Open ghost opened 7 years ago
Hi jongsae,
I think gnmt_v2 is a main factor then SGD. normed_bahdanau is better than bahdanau attention; scaled_luong is good, but somehow I couldn't get it to work with gnmt_v2. For optimizer, what I observed personally is Adam makes things easier to train but if you can manage to train with SGD with large learning rate, you will get better result! In fact, in all my NMT papers in 2014-2016, I used a pretty universal set of hyperparameters: sgd, learning rate 1.0, uniform init 0.1, grad norm 5, dropout 0.2 :)
Hope that helps!
Hello @lmthang,
I am developing an NMT system using google/seq2seq
implementation. I would like to know your suggestions whether I should switch to tensorflow/nmt
or it doesn't matter.
Both the implementations are a product of a Google team. I was wondering why both of them exists.
Hi @ssokhey,
The google/seq2seq was developed to be general purpose with usage of Estimator & various customizations / add-ons.
The tensorflow/nmt was initially developed under a teaching perspective that avoids too high-level APIs like Estimator that abstracts away many details. Over the course of development, we also managed to replicate Google's NMT system with very good performance (outperforming the google/seq2seq too, see https://github.com/tensorflow/nmt#wmt-english-german--full-comparison).
I'd recommend using tensorflow/nmt as it is still being regularly maintained and can be used with newer versions of TF.
Thanks a lot! @lmthang
Hi We have set up TensorFlow NMT for training from French to English but the translation quality is not at all good even after 196K steps. Had raise an issue at https://github.com/tensorflow/nmt/issues/328. Do we need a new version of Tensorflow as I had installed tensorflow Nightly version. Is it the reason for the bad quality of translation. Also how do we set the NMT to MultiLingual model and zero shot translation ?
Hey @frajos100
Can you share the parameter setting you're using and also what is the dataset size?

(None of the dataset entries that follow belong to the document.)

/-! ### `suStart` -/

@[simp] theorem suStart_wgAcc (t : Nat) : (suStart t s).wgAcc = s.wgAcc := rfl
@[simp] theorem suStart_wgBit (t : Nat) : (suStart t s).wgBit = s.wgBit := rfl
@[simp] theorem suStart_cnt (t : Nat) : (suStart t s).cnt = s.cnt := rfl
@[simp] theorem suStart_secs (t : Nat) : (suStart t s).secs = s.secs := rfl
@[simp] theorem suStart_suState (t : Nat) : (suStart t s).suState = .sampling := rfl
@[simp] theorem suStart_suBits (t : Nat) : (suStart t s).suBits = 0 := rfl
@[simp] theorem suStart_suByte (t : Nat) : (suStart t s).suByte = 0#8 := rfl
@[simp] theorem suStart_suOrigin (t : Nat) : (suStart t s).suOrigin = t := rfl
@[simp] theorem suStart_suArmed (t : Nat) : (suStart t s).suArmed = true := rfl
@[simp] theorem suStart_suMatch (t : Nat) : (suStart t s).suMatch = (t + s.par.suTimeout) % 2 ^ s.par.timerW := rfl
@[simp] theorem suStart_frmLen (t : Nat) : (suStart t s).frmLen = s.frmLen := rfl
@[simp] theorem suStart_frmColl (t : Nat) : (suStart t s).frmColl = s.frmColl := rfl
@[simp] theorem suStart_evf (t : Nat) : (suStart t s).evf = s.evf := rfl
@[simp] theorem suStart_mode (t : Nat) : (suStart t s).mode = s.mode := rfl
@[simp] theorem suStart_fault (t : Nat) : (suStart t s).fault = s.fault := rfl
@[simp] theorem suStart_sleep (t : Nat) : (suStart t s).sleep = s.sleep := rfl
@[simp] theorem suStart_scPhase (t : Nat) : (suStart t s).scPhase = s.scPhase := rfl
@[simp] theorem suStart_buf (t : Nat) : (suStart t s).buf = s.buf := rfl
@[simp] theorem suStart_frm (t : Nat) : (suStart t s).frm = s.frm := rfl
@[simp] theorem suStart_fifo (t : Nat) : (suStart t s).fifo = s.fifo := rfl
@[simp] theorem suStart_rxq (t : Nat) : (suStart t s).rxq = s.rxq := rfl
@[simp] theorem suStart_tx (t : Nat) : (suStart t s).tx = s.tx := rfl
@[simp] theorem suStart_act (t : Nat) : (suStart t s).act = s.act := rfl
@[simp] theorem suStart_card (t : Nat) : (suStart t s).card = s.card := rfl
@[simp] theorem suStart_par (t : Nat) : (suStart t s).par = s.par := rfl
@[simp] theorem suStart_stim (t : Nat) : (suStart t s).stim = s.stim := rfl
@[simp] theorem suStart_cardTable (t : Nat) : (suStart t s).cardTable = s.cardTable := rfl
@[simp] theorem suStart_drawn (t : Nat) : (suStart t s).drawn = s.drawn := rfl

/-! ### Flag tests -/

/-- A flag is set after it is raised, and no other flag changes. -/
@[simp] theorem flagSet_raiseFlag (f g : EventFlag) :
    flagSet g (raiseFlag f s) = (flagSet g s || decide (f = g)) := by
  cases f <;> cases g <;> simp [flagSet, raiseFlag, flagBit]

/-- A flag is clear after it is cleared, and no other flag changes. -/
@[simp] theorem flagSet_clearFlag (f g : EventFlag) :
    flagSet g (clearFlag f s) = (flagSet g s && !decide (f = g)) := by
  cases f <;> cases g <;> simp [flagSet, clearFlag, flagBit]

/-- `EVF` is 0 exactly when no flag is set. -/
theorem evf_eq_zero_iff :
    s.evf = 0#3 ↔ flagSet .rx s = false ∧ flagSet .tick s = false ∧ flagSet .appended s = false := by
  simp only [flagSet, flagBit]
  generalize s.evf = e
  revert e
  decide

/-- A flag test reads `EVF` alone. -/
theorem flagSet_congr {s s' : State} (h : s'.evf = s.evf) (f : EventFlag) : flagSet f s' = flagSet f s := by
  simp [flagSet, h]

end Sys2Proof.Machine
end

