/-! ## The edges -/

/-- `k` bits of `b` have come in (spec/40_wiegand.md R123). -/
def BitsPlaced (b : Byte) (k : Nat) (s : State) : Prop := s.wgBit.val = k ∧ s.wgAcc = highBits b k

/-- The edge whose level is the `k`-th bit of `b`, the most significant first (spec/30_encoding.md R108). -/
def bitEdge (b : Byte) (k : Nat) : Instr := .wgClk (b.getLsbD (7 - k))

/-- An edge before the eighth places its bit, and the byte that is to come does not notice it. -/
theorem exec_bitEdge_places {b : Byte} {k : Nat} {s : State} (hk : k < 7) (h : BitsPlaced b k s) :
    ∃ u, exec (bitEdge b k) s = .next u ∧ BitsPlaced b (k + 1) u ∧ byteTaken b u = byteTaken b s := by
  obtain ⟨hbit, hacc⟩ := h
  have more : (handlerEntry s).wgBit.val + 1 < 8 := by rw [handlerEntry_wgBit]; omega
  refine ⟨_, congrArg Host.Outcome.next (wgClock_partial (handlerEntry s) _ more), ⟨congrArg (· + 1) hbit, ?_⟩,
    byteTaken_of_partial b _ _ s⟩
  simp only [handlerEntry_wgAcc, handlerEntry_wgBit, hbit, hacc]
  exact highBits_succ b (by omega)

/-- The eighth edge commits the byte. -/
theorem exec_bitEdge_commits {b : Byte} {s : State} (h : BitsPlaced b 7 s) :
    exec (bitEdge b 7) s = .next (byteTaken b s) := by
  obtain ⟨hbit, hacc⟩ := h
  have last : ¬ (handlerEntry s).wgBit.val + 1 < 8 := by rw [handlerEntry_wgBit]; omega
  rw [bitEdge, exec_wgClk, wgClock_complete_eq (handlerEntry s) _ last, handlerEntry_wgAcc, handlerEntry_wgBit,
    hbit, hacc, highBits_succ b (by decide), highBits_eight]
  rfl

/-- The edges still to come, once `k` bits of `b` are in their places, commit `b`. -/
theorem runOps_bitEdges (b : Byte) : ∀ (n k : Nat) (s : State), k + n = 7 → BitsPlaced b k s →
    runOps ((List.range' k (n + 1)).map (bitEdge b)) s = .next (byteTaken b s)
  | 0, k, s, hk, h => by
    obtain rfl : k = 7 := hk
    exact runOps_cons_of_next (exec_bitEdge_commits h) []
  | n + 1, k, s, hk, h => by
    obtain ⟨u, hu, placed, same⟩ := exec_bitEdge_places (by omega) h
    rw [List.range'_succ, List.map_cons, runOps_cons_of_next hu,
      runOps_bitEdges b n (k + 1) u (by omega) placed, same]

theorem wgByte_eq_map (b : Byte) : wgByte b = (List.range' 0 8).map (bitEdge b) := rfl

theorem runOps_wgByte (b : Byte) {s : State} (hbit : s.wgBit.val = 0) (hacc : s.wgAcc = 0#8) :
    runOps (wgByte b) s = .next (byteTaken b s) := by
  rw [wgByte_eq_map]
  exact runOps_bitEdges b 7 0 s rfl ⟨hbit, hacc.trans (highBits_zero b).symm⟩

/-- Settles O9: the eight edges are one committed byte. -/
theorem eightEdgesCommitTheByte : Obligations.EightEdgesCommitTheByte := by
  intro b s hwf hbit hacc room
  refine ⟨byteTaken b s, runOps_wgByte b hbit hacc, ?_⟩
  rw [byteTaken_of_room b room]
  refine ⟨?_, rfl, Memory.read_write hwf s.cnt.val b⟩
  have bit_eq : s.wgBit = 0 := Fin.ext hbit
  rw [← hacc, ← bit_eq]

end Sys2Proof.Machine
end

section
/-!
PROOFS. The family 20_memory.md, a whole Wiegand session: the bytes of `B` go to ascending indices of the buffer,
the filler stays behind them, and SC.APPEND sends the digest of the 256 bytes.
-/
namespace Sys2Proof.Machine

/-! ## The bytes of a session -/

/-- The state after the bytes of `B`, in order, have come in on the Wiegand line. -/
def bytesTaken (B : List Byte) (s : State) : State := B.foldl (fun t b => byteTaken b t) s

theorem runOps_wgBytes : ∀ (B : List Byte) {s : State}, s.wgBit.val = 0 → s.wgAcc = 0#8 →
    runOps (wgBytes B) s = .next (bytesTaken B s)
  | [], _, _, _ => rfl
  | b :: B, _, hbit, hacc =>
    -- the framing has restarted behind each byte
    (runOps_append_of_next (runOps_wgByte b hbit hacc)).trans (runOps_wgBytes B rfl rfl)

/-- A session with room for it fills ascending indices of the buffer (spec/20_memory.md R65). -/
theorem bytesTaken_eq : ∀ {B : List Byte} {s : State}, B ≠ [] → (room : s.cnt.val + B.length ≤ 255) →
    bytesTaken B s =
      { s with
        sleep := false, secs := 0, wgAcc := 0#8, wgBit := 0, evf := s.evf ||| 4#3
        buf := Memory.writeFrom .buf s.buf s.cnt.val B, cnt := ⟨s.cnt.val + B.length, by omega⟩ }
  | [b], s, _, room => byteTaken_of_room b room
  | b :: c :: B, s, _, room => by
    simp only [List.length_cons] at room
    have first := byteTaken_of_room b (s := s) (by omega)
    have rest := bytesTaken_eq (B := c :: B) (s := byteTaken b s) (List.cons_ne_nil c B)
      (by rw [first]; simp only [List.length_cons]; omega)
    have counts : s.cnt.val + 1 + (B.length + 1) = s.cnt.val + (B.length + 1 + 1) := by omega
    refine rest.trans ?_
    simp only [first, List.length_cons, counts, BitVec.or_assoc, BitVec.or_self, Memory.writeFrom]

/-! ## The message that is digested -/

theorem read_writeFrom_filler {B : List Byte} (hB : B.length ≤ 256) (i : Nat) :
    Memory.read .buf (Memory.writeFrom .buf [] 0 B) i =
      if i < B.length then B.getD i 0#8 else BitVec.ofNat 8 i := by
  have fits : 0 + B.length ≤ Space.size .buf := by simpa [Space.size] using hB
  simpa [Memory.read, Memory.unlisted] using Memory.read_writeFrom B (Memory.wf_nil .buf) fits i

/-- The 256 bytes of the buffer are the session's and then the filler (spec/43_digest.md R217). -/
theorem bytes_writeFrom_filler {B : List Byte} (hB : B.length ≤ 256) :
    Memory.bytes .buf (Memory.writeFrom .buf [] 0 B) 0 256 = B ++ fillerFrom B.length := by
  refine List.ext_getElem (by simp [fillerFrom, hB]) fun i _ _ => ?_
  rw [List.getElem_append]
  by_cases inB : i < B.length
  · simp [Memory.bytes, read_writeFrom_filler hB, inB]
  · simp [Memory.bytes, read_writeFrom_filler hB, inB, fillerFrom, Nat.add_sub_cancel' (Nat.le_of_not_lt inB)]

theorem getD_last {B : List Byte} {b : Byte} (h : B.getLast? = some b) : B.getD (B.length - 1) 0#8 = b := by
  rw [List.getLast?_eq_getElem?] at h
  rw [List.getD_eq_getElem?_getD, h, Option.getD_some]

/-! ## The session's end -/

/-- SC.APPEND where the rules select it (spec/44_scheduler.md R248). -/
theorem exec_scAppend_of_selected {s : State} (awake : s.sleep = false) (hphase : s.scPhase = .top)
    (hrx : flagSet .rx s = false) (hfifo : s.fifo = []) (happ : flagSet .appended s = true) :
    exec .scAppend s = .next (branchAppend s) := by
  have selected : selectBranch s = .append := by
    have pending : ¬ s.evf = 0#3 := fun zero => by simp [((evf_eq_zero_iff s).1 zero).2.2] at happ
    simp [selectBranch, State.fifoCnt, hphase, hrx, hfifo, happ, pending]
  exact (takingBranch_next_iff s .append branchAppend _).2 ⟨awake, selected, rfl⟩

/-- `csa_reset` and the hash line, for a session long enough to be hashed (spec/42_assembler.md R189). -/
theorem branchAppend_hashed {s : State} (hlen : 10 ≤ s.cnt.val)
    (hlast : Memory.read .buf s.buf (s.cnt.val - 1) = s.par.wgSentinel) :
    branchAppend s =
      { s with
        evf := s.evf &&& 3#3, buf := [], cnt := 0
        tx := s.tx ++ hashLine (digestFn s.par.digest (bufMessage s)) } := by
  have ends : sentinelLast s = true := (sentinelLast_iff s).2 ⟨by omega, hlast⟩
  obtain ⟨no, -⟩ | ⟨-, -, e⟩ | ⟨-, short, -⟩ := sessionEndCheck_cases s
  · simp [no] at ends
  · rw [branchAppend, e, dgHash_eq]
    rfl
  · omega

theorem clear_appended_raised : ∀ e : BitVec 3, (e ||| 4#3) &&& 3#3 = e &&& 3#3 := by decide
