-- ==== Sys2Proof/Config.lean ====
section
/-! DEFINITION. What an implementation fixes (R3) and the values the spec leaves open (93_implementation_defined.md
U3, U4, U5, U8). The free values are opaque constants: no proof can see what they are.
REG_BASE and BUF_BASE (R4) are ignored, as R4 allows: registers are addressed by offset and buffer bytes by buffer address. -/

namespace Sys2Proof

/-- The size parameter BUF_ADDR_BITS, an integer with 6 <= BUF_ADDR_BITS <= 24 (R3). It is a field of State (the CAPS
register), so a statement about every state is a statement about every configuration. -/
structure AddrBits where
  val : Nat
  six_le : 6 ≤ val
  le_24 : val ≤ 24
  deriving DecidableEq, Repr

namespace Config

/-- The reference configuration, BUF_ADDR_BITS = 16 (R3). -/
def referenceAddrBits : AddrBits := ⟨16, by decide, by decide⟩

/-- The byte the buffer holds at an address at power-on: unspecified (R232, U3), so a free value. Log entry 4. -/
opaque powerOnByte : Nat → Byte

/-- The n-th unspecified byte: a frame-span byte of a BUILD aborted by reset (R231, U4), or a byte of a running BUILD's
output span that the host reads (R237, U5). Log entry 5. -/
opaque freeByte : Nat → Byte

/-- How many further host accesses come before the completion of an accepted command, where State.delays holds no number
for it: any finite number, which the block chooses (R240, U8). Log entry 6. -/
opaque completionDelay : Nat → Nat

end Config

end Sys2Proof
end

The Parameter settings is same as the wmt16_gnmt_4_layer.json present at nmt / standard_hparams / wmt16_gnmt_4_layer.json on https://github.com/tensorflow/nmt The Dataaset that I had used is a preprocess data after tokenisation using the shell script provided wmt16_en_de.sh modified for the French version The Download links modified is as follows http://www.statmt.org/europarl/v7/fr-en.tgz http://www.statmt.org/wmt13/training-parallel-commoncrawl.tgz http://data.statmt.org/wmt17/translation-task/training-parallel-nc-v12.tgz http://data.statmt.org/wmt17/translation-task/dev.tgz I am really new at NMT and hence need your help. Also how do we set the NMT to MultiLingual model and zero shot translation ?
HI ssokhey , Any directions on how we could get the Frencch to English training improved?
Hi, I am trying to reproduce the training results I generated using google/seq2seq on tensorflow/nmt.
I noticed that standard hyperparams provided here lead to much higher BLEU score (15.9 vs. 21.45 BLEU) when the same number of steps (80K) are trained. Is it because of the algorithmic changes such as normed_bahdanau and gnmt_v2, or is it because of the optimized implementation of NMT? Or because of any reasons else?
One more thing is, it uses SGD instead of Adam, which was the default of google/seq2seq. Moreover, the used learning rate is surprisingly high (1.0). Maybe the optimizer changes affected the training curve? I think Adam is more commonly used these days, so why is SGD selected in this case?
I would appreciate any explanations or comments that help me understand the algorithmic and implementational differences between these two trainings.